The large man wiped his bandaged forehead. "Things don't know when to give up." He rested the shotgun against a shelf and sighed. "I looked around the store and looked outside some too, but I ain't seen nothin' 'til this one went and snuck past me." Coach stepped forward. "Lemme check out Ellis' leg." He pushed the still recoiling Nick aside softly and approached Ellis.
While the two were busy with that, Nick stepped over the dead infected and grabbed the shotgun for good measure. He began walking up and down the aisles a little aimlessly. At the last aisle he had found another bottle of pills, a pack of gum, cookies and when he went behind the register he even found a goddamn pack of cigarettes. Nick couldn't help kissing the front of the pack and grinning. He was dying for a smoke.
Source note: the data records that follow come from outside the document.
-- ==== Sys2Proof/Machine/State.lean ====
section
/-! DEFINITION. The state of the block, of the run, and of the pins around it, as plain data
(spec/10_state.md R32 to R34; spec/70_reset_and_hazards.md R119, R124, R130), and the state after
reset. The block has no register file, program counter, control register, mode or memory
(R27 to R31, R35). -/

namespace Sys2Proof.Machine

/-- The controller's phase (R32). -/
inductive Phase where
  /-- Ready for a command. -/
  | idle
  /-- A command is accepted and executing. -/
  | busy
  /-- A response is presented and not yet taken. -/
  | resp
  deriving DecidableEq, Repr

/-- The state of the one stream call of R124. -/
inductive StreamCall where
  /-- No call: `sq_valid = 0` and no answer is awaited. -/
  | none
  /-- The request is driven, `sq_valid = 1`, and not yet transferred. -/
  | requested
  /-- The request has been transferred and its answer is awaited. -/
  | awaiting
  deriving DecidableEq, Repr

/-- The five fields of a response, as the `rsp_*` outputs carry them (R63, R69). -/
structure Response where
  st : BitVec 2
  cause : BitVec 4
  r : Value
  q : Scalar
  cr : BitVec 2
  deriving DecidableEq, Repr

/-- The 32-bit fields DEC has read so far; the first `k` of them are written (R32). -/
structure ReadBuf where
  ihi : Limb
  ilo : Limb
  fhi : Limb
  flo : Limb
  deriving DecidableEq, Repr

/-- The input pins as one rising edge of `clk` samples them (R68, R69). -/
structure Pins where
  rst : Bool
  cmdValid : Bool
  /-- `cmd_op`, `cmd_a`, `cmd_b`, `cmd_m`, `cmd_s`. -/
  cmd : Command
  rspReady : Bool
  sqReady : Bool
  saValid : Bool
  saOk : Bool
  saRdata : Limb
  deriving DecidableEq, Repr

/-- One completed stream call with its answer (R37, R130). -/
inductive Transfer where
  /-- `StreamWrite(32, v)`, answered `ok` (true) or `fail` (false). -/
  | write (v : Limb) (ok : Bool)
  /-- `StreamRead(32)`, answered with a value or with `fail` (none). -/
  | read (answer : Option Limb)
  deriving DecidableEq, Repr

/-- Everything the spec gives the machine, the result of the run so far, and the model's own three
fields `latency`, `inputs` and `held`. -/
structure State where
  /-- The controller's phase (R32). -/
  phase : Phase
  /-- The latched command, valid in BUSY (R32). -/
  cmd : Command
  /-- The number of stream fields transferred so far by the current ENC or DEC, 0 to 4 (R32). -/
  k : Nat
  /-- The fields DEC has read so far (R32). -/
  buf : ReadBuf
  /-- The latched response, driven on the `rsp_*` outputs; all zero while none is presented (R32, R34). -/
  rsp : Response
  /-- The stream call in progress (R124). -/
  call : StreamCall
  /-- The responses taken so far, oldest first (R130). -/
  responses : List Response
  /-- The stream calls answered so far, oldest first (R130). -/
  transfers : List Transfer
  /-- The model's own: edges left before the latched command runs (R127; log entry 6). -/
  latency : Nat
  /-- The model's own: what the outside drives at the coming edges, the next one first; when it is
  empty the pins are quiet (log entry 2). -/
  inputs : List Pins
  /-- The model's own: the command the host presented at the last edge and must hold stable
  (R122, R129; log entry 9). -/
  held : Option Command
  deriving DecidableEq, Repr

/-- No reason stops the block: every failure of a command is a response (R14, R108, R128), and a wait
for another agent is a step that waits (93 U13, U14). -/
inductive Fault where
  deriving DecidableEq, Repr

/-- Why the model gives a step no meaning. -/
inductive Refusal where
  /-- Raised by an arm of `exec` whose instruction has no meaning yet; no arm is left. Safe: the model
  stops where the hardware goes on. -/
  | notModelled (mnemonic : String)
  /-- Raised by `step` when the host changes or drops the command inputs before the command is
  accepted: the spec gives that no move (R129, 93 U16). Safe: the model stops. -/
  | commandNotHeld
  deriving DecidableEq, Repr

/-- The response outputs while no response is presented: all zero (R34, R119). -/
def Response.none : Response := ⟨0, 0, 0, 0, 0⟩

/-- The machine right after reset (R34, R119): IDLE, `k = 0`, no response, no stream request, and a run
that has done nothing yet (R130). `cmd` and `buf` are unspecified there and never read before they
are written; the zeros are log entries 3 and 4. -/
def State.reset : State where
  phase := .idle
  cmd := ⟨0, 0, 0, 0, 0⟩
  k := 0
  buf := ⟨0, 0, 0, 0⟩
  rsp := Response.none
  call := .none
  responses := []
  transfers := []
  latency := 0
  inputs := []
  held := .none

end Sys2Proof.Machine
end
After scouring the whole place for a lighter he finally found one, and shucked out a cancer stick, shoved the rest in his pocket alongside the pistol and then took the lighter and watched with eager eyes as the end glowed to life.
He took maybe the longest drag off that thing he'd ever taken off a cigarette in his entire life. He exhaled thankfully, blowing the smoke towards the roof and watching it spread and disperse into the air. He couldn't help but laugh; all this time they had been fucking going from Georgia to Louisiana he'd never searched for cigarettes, but in a way he supposed that was kind of good thing since the damn zombies were bad enough. Then again, why not have a fucking cigarette because who knew when he would die? Standing there, smoking the shit out of that cig, he remembered several times where he would've have died been it not for his companions: Ellis, Coach, Rochelle. Nick frowned when he thought of her though, and he wished he hadn't.
Once he finished smoking, Nick flicked the cigarette from his fingers and snuffed it with the sole of his shoe. And, after adjusting his arm in the semi-comfy sling, he stuffed what he found in his pockets and slung the shotgun over his shoulder, his stride a little more back to normal than the past couple days. He didn't want to think about what could happen in the next half hour when they would leave, making their long journey down the seemingly endless highway. All he knew was that he would be content to make the trip with the remainder of his team. After all, they were the two people he trusted most out of his thus far lifetime and that was saying quite a bit for Nick.
A/N: And that's it for now! My apologies that this one is basically freaking pointless, but I got the urge to write it and took the opportunity in stride! Hope you enjoyed!